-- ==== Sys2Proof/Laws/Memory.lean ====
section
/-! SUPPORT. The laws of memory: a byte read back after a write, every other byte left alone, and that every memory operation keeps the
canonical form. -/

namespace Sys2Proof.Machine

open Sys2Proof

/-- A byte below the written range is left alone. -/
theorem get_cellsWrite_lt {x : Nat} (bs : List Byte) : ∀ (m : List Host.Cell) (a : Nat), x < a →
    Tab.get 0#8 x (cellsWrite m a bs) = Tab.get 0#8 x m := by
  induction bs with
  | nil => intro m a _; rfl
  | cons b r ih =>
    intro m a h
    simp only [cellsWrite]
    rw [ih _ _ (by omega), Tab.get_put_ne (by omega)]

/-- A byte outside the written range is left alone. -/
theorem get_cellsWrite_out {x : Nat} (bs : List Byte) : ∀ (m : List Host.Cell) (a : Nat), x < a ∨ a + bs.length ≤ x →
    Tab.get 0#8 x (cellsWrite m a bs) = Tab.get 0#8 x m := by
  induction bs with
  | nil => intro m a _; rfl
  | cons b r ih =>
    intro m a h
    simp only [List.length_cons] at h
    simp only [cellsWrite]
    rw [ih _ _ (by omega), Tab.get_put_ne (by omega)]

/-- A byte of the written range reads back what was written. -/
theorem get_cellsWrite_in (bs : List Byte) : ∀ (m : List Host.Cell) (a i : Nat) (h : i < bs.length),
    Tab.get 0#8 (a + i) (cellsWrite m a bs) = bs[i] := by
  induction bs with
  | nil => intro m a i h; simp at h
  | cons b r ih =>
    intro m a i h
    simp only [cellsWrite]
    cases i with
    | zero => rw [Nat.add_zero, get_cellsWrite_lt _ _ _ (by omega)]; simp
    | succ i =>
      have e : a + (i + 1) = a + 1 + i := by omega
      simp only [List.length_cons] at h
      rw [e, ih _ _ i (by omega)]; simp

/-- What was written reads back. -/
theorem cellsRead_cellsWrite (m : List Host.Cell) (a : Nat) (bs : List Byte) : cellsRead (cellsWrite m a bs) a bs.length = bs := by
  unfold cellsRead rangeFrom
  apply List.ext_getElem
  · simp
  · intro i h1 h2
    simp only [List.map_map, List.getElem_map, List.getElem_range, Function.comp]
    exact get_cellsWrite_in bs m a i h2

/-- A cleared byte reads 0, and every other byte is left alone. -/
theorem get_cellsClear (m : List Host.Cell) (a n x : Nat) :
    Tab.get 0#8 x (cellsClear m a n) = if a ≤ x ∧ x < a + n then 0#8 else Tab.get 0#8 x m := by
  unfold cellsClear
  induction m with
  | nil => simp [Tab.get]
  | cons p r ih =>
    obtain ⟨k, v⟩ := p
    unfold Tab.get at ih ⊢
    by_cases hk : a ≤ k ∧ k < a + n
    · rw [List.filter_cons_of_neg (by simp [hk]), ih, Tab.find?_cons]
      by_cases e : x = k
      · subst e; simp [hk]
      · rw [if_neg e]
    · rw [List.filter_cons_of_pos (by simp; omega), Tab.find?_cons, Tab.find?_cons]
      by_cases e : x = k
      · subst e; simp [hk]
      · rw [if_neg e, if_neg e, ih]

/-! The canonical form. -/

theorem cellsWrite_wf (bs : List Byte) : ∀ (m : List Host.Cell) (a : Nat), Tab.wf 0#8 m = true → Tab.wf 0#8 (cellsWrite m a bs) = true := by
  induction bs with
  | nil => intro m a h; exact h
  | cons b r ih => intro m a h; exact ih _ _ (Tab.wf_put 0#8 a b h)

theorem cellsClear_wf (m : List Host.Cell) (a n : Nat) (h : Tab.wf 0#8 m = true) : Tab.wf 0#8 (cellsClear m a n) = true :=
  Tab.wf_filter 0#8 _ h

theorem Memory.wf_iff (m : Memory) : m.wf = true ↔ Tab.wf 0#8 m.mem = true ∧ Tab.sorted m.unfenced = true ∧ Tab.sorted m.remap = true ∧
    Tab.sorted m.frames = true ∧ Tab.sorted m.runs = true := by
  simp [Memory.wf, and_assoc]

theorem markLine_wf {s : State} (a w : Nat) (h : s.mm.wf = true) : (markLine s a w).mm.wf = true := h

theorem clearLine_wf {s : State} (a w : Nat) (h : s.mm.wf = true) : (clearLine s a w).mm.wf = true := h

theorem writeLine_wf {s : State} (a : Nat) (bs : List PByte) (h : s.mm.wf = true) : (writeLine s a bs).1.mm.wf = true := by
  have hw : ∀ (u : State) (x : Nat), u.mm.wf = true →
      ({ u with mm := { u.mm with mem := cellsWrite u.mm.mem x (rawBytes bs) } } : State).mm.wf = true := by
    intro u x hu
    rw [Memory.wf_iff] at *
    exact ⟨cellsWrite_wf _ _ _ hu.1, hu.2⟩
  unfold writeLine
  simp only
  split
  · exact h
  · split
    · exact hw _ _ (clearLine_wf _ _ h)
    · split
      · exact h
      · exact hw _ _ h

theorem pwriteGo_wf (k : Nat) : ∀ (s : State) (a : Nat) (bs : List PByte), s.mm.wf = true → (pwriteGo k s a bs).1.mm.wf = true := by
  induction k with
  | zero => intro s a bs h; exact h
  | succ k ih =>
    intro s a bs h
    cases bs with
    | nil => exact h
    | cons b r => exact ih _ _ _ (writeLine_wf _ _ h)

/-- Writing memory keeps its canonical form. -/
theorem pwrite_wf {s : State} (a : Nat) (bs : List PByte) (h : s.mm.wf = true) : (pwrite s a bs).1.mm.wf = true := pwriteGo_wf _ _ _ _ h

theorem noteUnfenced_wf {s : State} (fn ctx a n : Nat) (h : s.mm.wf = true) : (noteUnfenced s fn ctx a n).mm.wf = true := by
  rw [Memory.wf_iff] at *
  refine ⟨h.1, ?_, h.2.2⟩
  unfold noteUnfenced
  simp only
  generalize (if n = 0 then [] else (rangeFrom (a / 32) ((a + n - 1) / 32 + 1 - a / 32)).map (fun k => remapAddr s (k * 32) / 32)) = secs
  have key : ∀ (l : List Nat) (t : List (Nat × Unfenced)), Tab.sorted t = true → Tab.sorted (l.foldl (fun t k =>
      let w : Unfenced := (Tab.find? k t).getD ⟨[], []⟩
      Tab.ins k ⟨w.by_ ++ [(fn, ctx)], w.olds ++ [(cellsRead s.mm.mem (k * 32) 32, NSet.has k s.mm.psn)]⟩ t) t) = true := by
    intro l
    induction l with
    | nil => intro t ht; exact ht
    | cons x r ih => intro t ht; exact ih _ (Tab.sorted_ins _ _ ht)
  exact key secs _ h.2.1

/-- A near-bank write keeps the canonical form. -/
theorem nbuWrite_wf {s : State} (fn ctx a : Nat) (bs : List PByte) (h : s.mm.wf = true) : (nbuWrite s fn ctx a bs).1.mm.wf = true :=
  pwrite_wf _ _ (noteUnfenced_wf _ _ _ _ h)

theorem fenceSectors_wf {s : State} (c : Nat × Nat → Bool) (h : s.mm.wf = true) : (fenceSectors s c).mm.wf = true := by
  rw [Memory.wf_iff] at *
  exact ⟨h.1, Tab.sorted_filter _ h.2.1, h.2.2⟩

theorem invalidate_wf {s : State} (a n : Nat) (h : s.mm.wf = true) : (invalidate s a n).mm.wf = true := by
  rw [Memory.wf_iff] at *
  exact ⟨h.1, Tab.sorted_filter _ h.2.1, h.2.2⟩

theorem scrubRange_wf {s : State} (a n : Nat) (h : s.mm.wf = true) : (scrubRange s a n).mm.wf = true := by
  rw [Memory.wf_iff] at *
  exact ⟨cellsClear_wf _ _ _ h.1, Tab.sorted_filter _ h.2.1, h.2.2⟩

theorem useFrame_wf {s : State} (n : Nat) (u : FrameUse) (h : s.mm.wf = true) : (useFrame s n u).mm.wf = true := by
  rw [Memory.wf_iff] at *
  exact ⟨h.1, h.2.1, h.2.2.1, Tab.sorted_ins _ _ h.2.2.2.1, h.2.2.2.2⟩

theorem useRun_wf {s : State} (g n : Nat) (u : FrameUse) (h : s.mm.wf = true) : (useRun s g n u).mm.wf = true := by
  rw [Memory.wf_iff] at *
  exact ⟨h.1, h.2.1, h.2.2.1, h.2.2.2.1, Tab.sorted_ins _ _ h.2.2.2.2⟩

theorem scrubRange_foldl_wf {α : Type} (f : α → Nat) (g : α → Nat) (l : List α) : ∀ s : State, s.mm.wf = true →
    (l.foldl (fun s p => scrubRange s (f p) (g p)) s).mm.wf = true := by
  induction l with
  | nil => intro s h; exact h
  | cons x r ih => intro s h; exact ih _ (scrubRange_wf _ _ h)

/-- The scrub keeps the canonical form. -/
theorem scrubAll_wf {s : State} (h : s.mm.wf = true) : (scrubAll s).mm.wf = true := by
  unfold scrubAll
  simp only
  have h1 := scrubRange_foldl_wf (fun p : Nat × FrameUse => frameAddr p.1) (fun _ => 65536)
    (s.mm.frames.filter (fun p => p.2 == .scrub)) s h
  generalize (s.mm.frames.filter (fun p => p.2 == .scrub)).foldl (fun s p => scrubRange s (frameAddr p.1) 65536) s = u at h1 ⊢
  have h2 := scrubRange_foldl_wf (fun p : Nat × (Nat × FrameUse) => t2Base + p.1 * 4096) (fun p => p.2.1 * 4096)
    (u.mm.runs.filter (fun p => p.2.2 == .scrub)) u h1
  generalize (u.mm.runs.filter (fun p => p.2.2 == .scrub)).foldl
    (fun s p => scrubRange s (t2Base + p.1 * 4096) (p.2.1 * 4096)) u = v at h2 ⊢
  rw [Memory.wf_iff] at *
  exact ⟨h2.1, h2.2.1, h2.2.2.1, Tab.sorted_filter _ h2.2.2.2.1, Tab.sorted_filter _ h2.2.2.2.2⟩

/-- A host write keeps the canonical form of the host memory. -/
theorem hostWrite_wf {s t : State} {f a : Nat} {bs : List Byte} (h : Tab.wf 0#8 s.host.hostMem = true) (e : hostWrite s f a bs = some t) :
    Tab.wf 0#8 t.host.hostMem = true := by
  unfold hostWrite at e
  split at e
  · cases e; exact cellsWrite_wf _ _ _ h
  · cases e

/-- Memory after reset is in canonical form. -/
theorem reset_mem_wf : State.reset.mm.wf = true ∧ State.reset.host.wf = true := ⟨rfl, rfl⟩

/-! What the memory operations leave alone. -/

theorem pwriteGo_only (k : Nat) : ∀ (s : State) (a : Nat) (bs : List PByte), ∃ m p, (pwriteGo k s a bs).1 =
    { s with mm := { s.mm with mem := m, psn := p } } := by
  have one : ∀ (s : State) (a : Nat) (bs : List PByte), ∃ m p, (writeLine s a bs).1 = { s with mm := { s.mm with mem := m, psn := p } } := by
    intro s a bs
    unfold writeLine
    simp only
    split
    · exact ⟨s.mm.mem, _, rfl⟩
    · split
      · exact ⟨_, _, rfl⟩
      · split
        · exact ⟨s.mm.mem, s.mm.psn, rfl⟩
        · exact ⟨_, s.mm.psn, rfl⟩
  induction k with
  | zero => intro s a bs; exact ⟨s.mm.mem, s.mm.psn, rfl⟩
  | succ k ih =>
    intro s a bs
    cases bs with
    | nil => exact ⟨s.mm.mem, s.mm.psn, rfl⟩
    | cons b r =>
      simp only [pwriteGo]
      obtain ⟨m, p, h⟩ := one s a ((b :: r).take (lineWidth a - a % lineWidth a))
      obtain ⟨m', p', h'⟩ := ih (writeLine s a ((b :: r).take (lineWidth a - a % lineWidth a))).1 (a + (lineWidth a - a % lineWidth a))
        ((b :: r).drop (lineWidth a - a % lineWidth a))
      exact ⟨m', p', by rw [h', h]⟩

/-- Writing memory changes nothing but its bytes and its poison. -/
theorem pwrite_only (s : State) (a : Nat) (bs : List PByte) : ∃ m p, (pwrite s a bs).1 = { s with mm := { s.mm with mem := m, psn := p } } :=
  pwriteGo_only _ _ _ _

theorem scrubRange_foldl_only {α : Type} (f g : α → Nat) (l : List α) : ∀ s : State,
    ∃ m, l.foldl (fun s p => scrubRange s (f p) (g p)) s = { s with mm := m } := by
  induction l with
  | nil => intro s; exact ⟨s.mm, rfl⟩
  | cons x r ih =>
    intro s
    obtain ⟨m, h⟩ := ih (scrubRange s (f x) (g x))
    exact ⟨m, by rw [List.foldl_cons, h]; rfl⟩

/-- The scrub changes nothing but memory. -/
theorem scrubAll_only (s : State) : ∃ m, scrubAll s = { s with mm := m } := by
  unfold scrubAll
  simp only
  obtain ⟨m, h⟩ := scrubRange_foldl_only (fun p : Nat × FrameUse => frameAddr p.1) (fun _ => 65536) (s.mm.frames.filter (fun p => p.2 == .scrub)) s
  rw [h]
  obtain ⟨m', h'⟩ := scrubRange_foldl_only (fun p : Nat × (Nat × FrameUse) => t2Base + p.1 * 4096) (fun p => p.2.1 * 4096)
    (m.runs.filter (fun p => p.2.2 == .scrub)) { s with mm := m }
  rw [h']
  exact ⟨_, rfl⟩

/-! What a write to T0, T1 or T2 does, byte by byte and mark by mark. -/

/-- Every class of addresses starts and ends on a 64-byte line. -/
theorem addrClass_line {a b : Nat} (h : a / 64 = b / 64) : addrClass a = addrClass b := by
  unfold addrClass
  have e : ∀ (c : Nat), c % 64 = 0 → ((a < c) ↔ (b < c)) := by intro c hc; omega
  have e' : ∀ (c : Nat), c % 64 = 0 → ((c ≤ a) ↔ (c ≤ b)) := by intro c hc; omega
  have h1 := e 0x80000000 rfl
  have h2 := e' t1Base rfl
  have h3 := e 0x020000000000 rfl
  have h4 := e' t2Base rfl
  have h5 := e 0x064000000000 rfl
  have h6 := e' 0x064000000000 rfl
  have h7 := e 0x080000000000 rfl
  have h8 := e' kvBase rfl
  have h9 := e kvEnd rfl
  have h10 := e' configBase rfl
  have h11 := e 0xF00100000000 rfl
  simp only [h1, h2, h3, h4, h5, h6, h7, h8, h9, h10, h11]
◆ ◆ ◆ ◆ ◆
Quote the data above from the line containing "nil => exact ⟨s.mm.mem, s.mm.psn, rfl⟩" to the line containing "64-byte line. -/", inclusive, and stop.

Written response -
    | nil => exact ⟨s.mm.mem, s.mm.psn, rfl⟩
    | cons b r =>
      simp only [pwriteGo]
      obtain ⟨m, p, h⟩ := one s a ((b :: r).take (lineWidth a - a % lineWidth a))
      obtain ⟨m', p', h'⟩ := ih (writeLine s a ((b :: r).take (lineWidth a - a % lineWidth a))).1 (a + (lineWidth a - a % lineWidth a))
        ((b :: r).drop (lineWidth a - a % lineWidth a))
      exact ⟨m', p', by rw [h', h]⟩

/-- Writing memory changes nothing but its bytes and its poison. -/
theorem pwrite_only (s : State) (a : Nat) (bs : List PByte) : ∃ m p, (pwrite s a bs).1 = { s with mm := { s.mm with mem := m, psn := p } } :=
  pwriteGo_only _ _ _ _

theorem scrubRange_foldl_only {α : Type} (f g : α → Nat) (l : List α) : ∀ s : State,
    ∃ m, l.foldl (fun s p => scrubRange s (f p) (g p)) s = { s with mm := m } := by
  induction l with
  | nil => intro s; exact ⟨s.mm, rfl⟩
  | cons x r ih =>
    intro s
    obtain ⟨m, h⟩ := ih (scrubRange s (f x) (g x))
    exact ⟨m, by rw [List.foldl_cons, h]; rfl⟩

/-- The scrub changes nothing but memory. -/
theorem scrubAll_only (s : State) : ∃ m, scrubAll s = { s with mm := m } := by
  unfold scrubAll
  simp only
  obtain ⟨m, h⟩ := scrubRange_foldl_only (fun p : Nat × FrameUse => frameAddr p.1) (fun _ => 65536) (s.mm.frames.filter (fun p => p.2 == .scrub)) s
  rw [h]
  obtain ⟨m', h'⟩ := scrubRange_foldl_only (fun p : Nat × (Nat × FrameUse) => t2Base + p.1 * 4096) (fun p => p.2.1 * 4096)
    (m.runs.filter (fun p => p.2.2 == .scrub)) { s with mm := m }
  rw [h']
  exact ⟨_, rfl⟩

/-! What a write to T0, T1 or T2 does, byte by byte and mark by mark. -/

/-- Every class of addresses starts and ends on a 64-byte line. -/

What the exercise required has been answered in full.